- RECORDS PROVIDED

-- ==== Sys2Proof/Safety.lean ====
section
/-! DEFINITION. What the statements speak of: the invariant of a run, a control command that has been granted and is in
order, a mailbox that has been answered, and what else a command leaves alone. -/

namespace Sys2Proof.Machine

open Sys2Proof

/-- The register files have their sizes: 128 functions (R436), 129 mailbox requesters (R92), 8 ports (R469). -/
def Shaped (s : State) : Prop := s.fns.length = 128 ∧ s.mboxes.length = 129 ∧ s.ports.length = 8

/-- Every addressed RAM of the node (request and response areas, regions, operand buffers) is in canonical form. -/
def RamCanonical (s : State) : Prop :=
  (∀ m ∈ s.mboxes, m.req.wf = true ∧ m.resp.wf = true) ∧ (∀ g ∈ s.regions, g.mem.wf = true) ∧
    ∀ b ∈ s.operandBufs, b.2.wf = true

/-- The invariant that every step keeps. -/
def Sound (s : State) : Prop := Shaped s ∧ RamCanonical s

/-- Requester `r` holds the grant of the mailbox arbiter for a command of opcode `op` whose header is in order (R86, R93). -/
def Granted (s : State) (r op : Nat) : Prop :=
  r < s.mboxes.length ∧ s.inCommit r op = true ∧ headerGood (s.mbox r).copy = true

/-- The reserved bytes of the command fields are zero (R21, R98); `ranges` counts from 0x120. -/
def ReservedZero (s : State) (r : Nat) (ranges : List (Nat × Nat)) : Prop :=
  firstReserved (s.mbox r).copy (ranges.map fun x => (x.1 + 0x20, x.2)) = none

/-- Function `r`'s mailbox is DONE with this status and detail (R82, R84). -/
def Answered (x : State) (r status detail : Nat) : Prop :=
  (x.mbox r).st = .done ∧ (x.mbox r).status.toNat = status ∧ (x.mbox r).detail.toNat = detail

/-- The result bytes that the response area holds from 0x820 on (R87). -/
def responseResult (x : State) (r n : Nat) : Bytes := memReadAll (x.mbox r).resp 0x820 n

/-- Beside the answer in mailbox `r`, its event and what it signals, `x` is `y` (R84). -/
def OnlyAnswered (y x : State) (r : Nat) : Prop :=
  x = { y with mboxes := x.mboxes, fns := x.fns, arbs := x.arbs, out := x.out, pins := x.pins } ∧
    (∀ g, g ≠ r → x.mbox g = y.mbox g ∧ x.fn g = y.fn g) ∧ (∀ p, p ≠ 0xA0 → x.arb p = y.arb p)

/-- `x` is `s` but for function `f` and what has left the node. -/
def OnlyFnOut (s x : State) (f : Nat) : Prop :=
  x = { s with fns := x.fns, out := x.out } ∧ x.fns.length = s.fns.length ∧ ∀ g, g ≠ f → x.fn g = s.fn g

/-- Request `r` of opcode `op` has been admitted, no row has taken it, and it passes the checks of R132 that every data command has:
reserved bytes, the common header, the collection, right `right`, the input buffer and `need` bytes of output. -/
def Accepted (s : State) (num op : Nat) (io : HostIO) (ranges : List (Nat × Nat)) (rule : CollRule) (right : Option Nat)
    (need : Nat) (r : Req) : Prop :=
  s.req? num = some r ∧ r.opcode = op ∧ r.body = .fresh ∧ rule.good r = true ∧
    firstReserved r.entry (entryRanges ++ ranges) = none ∧ (∀ x ∈ entryChecks r.entry, x.2 = true) ∧
    (∀ b, right = some b → bit r.rights b = true) ∧ (io.input ≠ none ∨ le r.entry 24 4 = 0) ∧ need ≤ le r.entry 40 4 ∧
    ∀ c, s.coll? r.collection = some c → r.collection = 0 ∨ c.st ≠ .creating

/-- The host takes the output and the completion entry. -/
def HostTakes (io : HostIO) : Prop := io.outOk = true ∧ io.cqOk = true

/-- Request `r` has completed with `c` (R135, R138): it is outstanding no more, and where its queue takes completions the ring's next
entry, and before it the output data, have been written. -/
def CompletedWith (s x : State) (r : Req) (c : Compl) : Prop :=
  x.reqs = s.reqs.filter (·.num != r.num) ∧
    ∀ u, s.queue? r.queue = some u → u.stopped = false →
      .completion u.fn r.queue (u.cqAddr + 32 * u.cqTail) (completionEntry u r.cmdId c c.detail c.dataReturned) ∈ x.out ∧
      (0 < c.dataReturned → .hostWrite r.fn (le r.entry 32 8) c.data ∈ x.out)

/-- Beside the completion of `r`, what it signals and the space of a merge that it gives back, `x` is `y` (R138, R247, R452). -/
def OnlyCompleted (y x : State) (r : Req) : Prop :=
  x = { y with reqs := x.reqs, queues := x.queues, fns := x.fns, out := x.out, pins := x.pins, pools := x.pools } ∧
    (r.merge.pool = none → x.pools = y.pools) ∧ ∀ q, q ≠ r.queue → x.queue? q = y.queue? q

/-- What the coordinator makes of the answers of a search (R225, R246, R252, R254, R614): the failure of the lowest rank; else
ST_RETRY 0 where every shard's forwarding ended; else at most k entries, ST_PARTIAL where a shard is missing or a part was short,
else ST_DEGRADED where a list was degraded, else ST_OK, with the counts of the result header. -/
def SearchFinishes (y x : State) (r : Req) (p : SearchParams) (c : Coll) (answers : List (Nat × ShardAnswer)) (got : List Answer) : Prop :=
  ∀ (reply : Nat → Option ShardAnswer) (fails : List (Nat × Nat × Nat)) (replies : List (Nat × Nat × Nat × Bool × Bool × Bool)),
    (reply = fun i => (answers.find? (·.1 == i)).map (·.2)) →
    fails = (c.shardIds.filterMap fun i => match reply i with | some (.failed st d) => some (i, st, d) | _ => none) ++
      (r.merge.refused.map fun d => (2 ^ 24, stQuota, d)).toList →
    replies = (c.shardIds.filterMap fun i => shardReply answers i) →
    (fails ≠ [] → ∃ f ∈ fails, (∀ g ∈ fails, failRank f.2.1 ≤ failRank g.2.1) ∧ CompletedWith y x r (.bare f.2.1 f.2.2) ∧
      OnlyCompleted y x r) ∧
    (fails = [] → (∀ i ∈ c.shardIds, reply i = some .hopEnded) →
      CompletedWith y x r (.bare stRetry 0) ∧ OnlyCompleted y x r) ∧
    (fails = [] → (∃ i ∈ c.shardIds, reply i ≠ some .hopEnded) →
      ∃ m, CompletedWith y x r m ∧ OnlyCompleted { y with free := x.free } x r ∧ m.detail = 0 ∧
        m.status = (if replies.length < c.shardIds.length ∨ (replies.any (·.2.2.2.2.1)) = true then stPartial
          else if replies.any (·.2.2.2.1) then stDegraded else stOk) ∧
        m.value = min p.k (got.flatMap (·.entries)).length ∧ m.value2 = replies.length ∧
        le m.data 0 4 = m.value % 2 ^ 32 ∧ le m.data 4 4 = p.k % 2 ^ 32 ∧ byteAt m.data 9 = m.status ∧
        le m.data 16 4 = replies.length % 2 ^ 32 ∧
        le m.data 28 4 = got.foldl (fun n a => n + a.duplicates) 0 % 2 ^ 32 ∧
        le m.data 32 4 = replies.foldl (fun n z => n + z.2.1) 0 % 2 ^ 32 ∧
        le m.data 48 4 = got.foldl (fun n a => n + a.missingRows) 0 % 2 ^ 32)

/-- Work of kind `w` waits at arbiter `a`. -/
def Waits (x : State) (a : Nat) (w : Work) : Prop := (x.arb a).waiting.any (·.work == w) = true

/-- It is the turn of `w` at the ledger arbiters of these shards: nothing older waits there, and its pass is granted (R55, R65). -/
def LedgerTurn (s : State) (shards : List Nat) (w : LedgerWhat) : Prop :=
  ∀ i ∈ shards, ∀ d, s.shard? i = some d → d.turn w = true

/-- `w` waits at the ledger arbiter of every one of these shards that is here. -/
def LedgerWaits (x : State) (shards : List Nat) (w : LedgerWhat) : Prop :=
  ∀ i ∈ shards, ∀ d, x.shard? i = some d → d.waiting.any (·.2 == w) = true

/-- Every shard is as before but for who waits at its ledger arbiter. -/
def ShardsButWaiting (s x : State) : Prop :=
  ∀ i d, s.shard? i = some d → ∃ e, x.shard? i = some e ∧ e = { d with waiting := e.waiting }

/-- A frame with this body for this node is on its sub-queue or held for a route. -/
def FrameTo (x : State) (dest : Nat) (body : Msg) : Prop :=
  ∃ f, f.dest = dest ∧ f.body = body ∧ (f ∈ x.sched.egress.map (·.2) ∨ f ∈ x.sched.heldFrames.map (·.2))

/-- The outcome of member `m` is on its way to its origin (R35, R264): here over the internal path, else in a frame. -/
def OutcomeLeaves (node : Nat) (x : State) (m : MemberMsg) (stamp status detail : Nat) : Prop :=
  (m.key.origin = node → ⟨m.key, m.index, ⟨stamp, status, detail, m.shard⟩⟩ ∈ x.eng.inOutcomes) ∧
    (m.key.origin ≠ node → FrameTo x m.key.origin (.outcome ⟨m.key, m.index, ⟨stamp, status, detail, m.shard⟩⟩))

/-- Member `k`, `i` has ended without a stamp (R264, R287): it is gone, its outcome leaves, and its journal entries are void. -/
def MemberEnds (node : Nat) (x : State) (k : Key) (i : Nat) (w : MWork) (status detail : Nat) : Prop :=
  x.member? k i = none ∧ OutcomeLeaves node x w.msg 0 status detail ∧ ∀ e ∈ x.tier.journal, e.kind = .member k i → e.void = true

/-- Run `num` is about to compute a unit of a layer in a step of its token generation (R344, R348). -/
def RunAt (x : State) (num layer segment step : Nat) : Prop :=
  ∃ y, x.run? num = some y ∧ y.layer = layer ∧ y.segment = segment ∧ y.step = step ∧ y.stage = .compute

/-- The units of a stage serve run `x` of model `m` now (R38, R355, R402): the clocked tensor clusters of every enabled tile are
granted to it, or for a few tokens of a wholly resident model all of its broadcasts have ended. -/
def Served (s : State) (x : Run) (m : Model) : Prop :=
  (x.small m = true ∧ x.left = some []) ∨ (x.small m = false ∧ ∀ i ∈ s.tilesOn,
    s.arbHolds (tensorArb i) (.layer ⟨s.nodeId, x.num⟩) = true ∧ s.tileReady i = true)

/-- Where a run goes from the end of a unit (R346, R348, R350, R358): to the next segment, the next layer, the next step, which a run
that no token remains in (`left`) begins at once, or to its completion. -/
def LeavesUnit (s x : State) (y : Run) (r : Req) (m : Model) (c : Coll) (left : Bool) : Prop :=
  (left = false → y.segment + 1 < s.segmentsOf y m c y.layer → RunAt x y.num y.layer (y.segment + 1) y.step) ∧
    (left = false → s.segmentsOf y m c y.layer ≤ y.segment + 1 → y.layer < hdrLayers m.header → RunAt x y.num (y.layer + 1) 0 y.step) ∧
    ((left = true ∨ s.segmentsOf y m c y.layer ≤ y.segment + 1 ∧ hdrLayers m.header ≤ y.layer) →
      (y.step + 1 < y.steps → RunAt x y.num 0 0 (y.step + 1)) ∧
      (y.steps ≤ y.step + 1 → le r.entry 88 4 = 0 → x.run? y.num = none ∧ ∃ q, CompletedWith s x r q ∧ q.status = stOk ∧ q.detail = 0 ∧
        q.value = le r.entry 56 4 ∧ le q.data 0 4 = le r.entry 56 4 ∧ le q.data 32 8 = y.readStamp % 2 ^ 64))

/-- An answer is on its way to its coordinator (R29, R245): here over the internal path, else in a frame. -/
def AnswerLeaves (node : Nat) (x : State) (a : Answer) : Prop :=
  (a.key.origin = node → a ∈ x.eng.inAnswers) ∧ (a.key.origin ≠ node → FrameTo x a.key.origin (.answer a))

/-- Member `m` is on its way to the owner of its shard (R261, R320). -/
def MemberSent (node : Nat) (c : Coll) (x : State) (m : MemberMsg) : Prop :=
  ∀ o, c.spec.owners[m.shard - c.spec.firstShard]? = some o →
    (o = node → m ∈ x.eng.inMembers) ∧ (o ≠ node → FrameTo x o (.member m))

/-- Arbiter `a` when work `w` asks it for a grant now, under a requester index (R40, R55). -/
def asking (s : State) (requester : Nat) (background : Bool) (w : Work) (a : Nat) : Arb :=
  if (s.arb a).waiting.any (·.work == w) then s.arb a
  else { s.arb a with waiting := (s.arb a).waiting ++ [⟨requester, s.now, background, false, w⟩] }

/-- Work `w`, once it has asked, holds every one of these arbiters or may take it: no grant is in force and the arbiter's choice falls
on it (R40, R55). -/
def GrantTurn (s : State) (requester : Nat) (background : Bool) (arbs : List Nat) (w : Work) : Prop :=
  ∀ a ∈ arbs, s.arbHolds a w = true ∨
    (s.arb a).granted = [] ∧ ∃ r, s.arbPick (asking s requester background w a) = some r ∧ r.work = w

/-- The same for background work (log 89). -/
def BackgroundTurn (s : State) (arbs : List Nat) (w : Work) : Prop := GrantTurn s backgroundRequester true arbs w

/-- Work `w` waits at those of these arbiters that it does not hold. -/
def GrantWaits (s x : State) (arbs : List Nat) (w : Work) : Prop := ∀ a ∈ arbs, s.arbHolds a w = true ∨ Waits x a w

/-- Background work `w` waits at the arbiters it does not hold, and nothing else has changed. -/
def BackgroundWaits (s x : State) (arbs : List Nat) (w : Work) : Prop := x = { s with arbs := x.arbs } ∧ GrantWaits s x arbs w

/-- It is the turn of an issued read of a Porter slice (R38, R307): its row is not read from flash, or, once the slice has made its
requests, the row's channel is granted to it or its to take. -/
def ReadTurn (s : State) (z : Nat × Key × Nat × Nat) : Prop :=
  (s.issueReads z.1).turnsAll (readWork z) (s.readChannel z).toList = true

/-- The row of an issued read has a change at or below its stamp that is not applied yet (R304). -/
def ReadHeld (s : State) (z : Nat × Key × Nat × Nat) : Prop :=
  ∃ h e p y, s.share? z.2.1 = some h ∧ s.shard? z.2.2.1 = some e ∧ h.part? z.2.2.1 = some p ∧ e.slot? z.2.2.2 = some y ∧
    e.rowAt y p.stamp = .wait

/-- The record of a flash channel. -/
def State.channel (s : State) (i : Nat) : Channel := s.tier.channels.getD i {}

/-- This event was logged now (R584). -/
def Logged (x : State) (cls code : Nat) (detail : Bytes) : Prop :=
  ∃ n, ⟨x.ao.now, n, cls, code, slice detail 0 16⟩ ∈ x.ao.log

/-- `x` is `y` but for its event log and what an event drives, ALERT_N. -/
def OnlyLogged (y x : State) : Prop :=
  x = { y with ao := { y.ao with log := x.ao.log, nextEntry := x.ao.nextEntry }, pins := { y.pins with alertN := x.pins.alertN } }

/-- The detail of an event about an element of the node (R584). -/
def elementDetail (e : Element) : Bytes := toLE 4 (elementWord e.kind e.domain e.element) ++ toLE 8 0

/-- A node reset of this cause has begun (R531 to R535, R545, R556): RESET_N is driven low, THERM_N and
WAKE_N hold their levels, the I3C address is kept, what the node held is gone, trained ports
are held; the options of AO retention and the peers' epochs stay. -/
def NodeResetBegun (s x : State) (cause : BitVec 8) : Prop :=
  x.ao.stage = .inReset ∧ x.ao.resetRank = 2 ∧ x.ao.cause = cause ∧ x.ao.prior = s.ao.cause ∧
    x.ao.nodeResets = min 65535 (s.ao.nodeResets + 1) ∧ x.ao.resetAt = x.ao.now ∧ x.pins.resetDriven = true ∧
    x.pins.resetN = false ∧ x.reqs = [] ∧ x.queues = [] ∧ x.runs = [] ∧ x.regions = [] ∧ x.mboxes = List.replicate 129 {} ∧
    x.cfg = s.cfg ∧ x.peers = s.peers ∧ x.pins.thermN = s.pins.thermN ∧ x.pins.wakeN = s.pins.wakeN ∧ x.pins.i3cAddr = s.pins.i3cAddr ∧
    ∀ p, p < 8 → (s.port p).st = .up ∨ (s.port p).st = .narrow → (x.port p).st = .kept

/-- The host port is in an interface reset (R457, R460, R538): no Bus Master Enable, no VFs, the PF resets; the rest of the node
goes on. -/
def InterfaceReset (s x : State) : Prop :=
  x.pins.bme = false ∧ x.pins.crs = true ∧ x.pins.vfEnable = false ∧ (x.fn 0).resetBusy = true ∧ x.ao.stage = s.ao.stage ∧
    x.peers = s.peers ∧ x.ports.map (·.st) = s.ports.map (·.st) ∧
    ((s.fn 0).resetBusy = false → (x.fn 0).ready = false ∧ (∀ u ∈ x.queues, u.fn ≠ 0) ∧ ∀ r ∈ x.reqs, r.fn ≠ 0)

end Sys2Proof.Machine
end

- TASK STATEMENT
Transcribe the lines above between the line holding "if (s.arb a).waiting.any" and the line holding "z.2.2.2 = some y ∧", inclusive, exactly as they stand and with nothing added.

- ANSWER BELOW
  if (s.arb a).waiting.any (·.work == w) then s.arb a
  else { s.arb a with waiting := (s.arb a).waiting ++ [⟨requester, s.now, background, false, w⟩] }

/-- Work `w`, once it has asked, holds every one of these arbiters or may take it: no grant is in force and the arbiter's choice falls
on it (R40, R55). -/
def GrantTurn (s : State) (requester : Nat) (background : Bool) (arbs : List Nat) (w : Work) : Prop :=
  ∀ a ∈ arbs, s.arbHolds a w = true ∨
    (s.arb a).granted = [] ∧ ∃ r, s.arbPick (asking s requester background w a) = some r ∧ r.work = w

/-- The same for background work (log 89). -/
def BackgroundTurn (s : State) (arbs : List Nat) (w : Work) : Prop := GrantTurn s backgroundRequester true arbs w

/-- Work `w` waits at those of these arbiters that it does not hold. -/
def GrantWaits (s x : State) (arbs : List Nat) (w : Work) : Prop := ∀ a ∈ arbs, s.arbHolds a w = true ∨ Waits x a w

/-- Background work `w` waits at the arbiters it does not hold, and nothing else has changed. -/
def BackgroundWaits (s x : State) (arbs : List Nat) (w : Work) : Prop := x = { s with arbs := x.arbs } ∧ GrantWaits s x arbs w

/-- It is the turn of an issued read of a Porter slice (R38, R307): its row is not read from flash, or, once the slice has made its
requests, the row's channel is granted to it or its to take. -/
def ReadTurn (s : State) (z : Nat × Key × Nat × Nat) : Prop :=
  (s.issueReads z.1).turnsAll (readWork z) (s.readChannel z).toList = true

/-- The row of an issued read has a change at or below its stamp that is not applied yet (R304). -/
def ReadHeld (s : State) (z : Nat × Key × Nat × Nat) : Prop :=
  ∃ h e p y, s.share? z.2.1 = some h ∧ s.shard? z.2.2.1 = some e ∧ h.part? z.2.2.1 = some p ∧ e.slot? z.2.2.2 = some y ∧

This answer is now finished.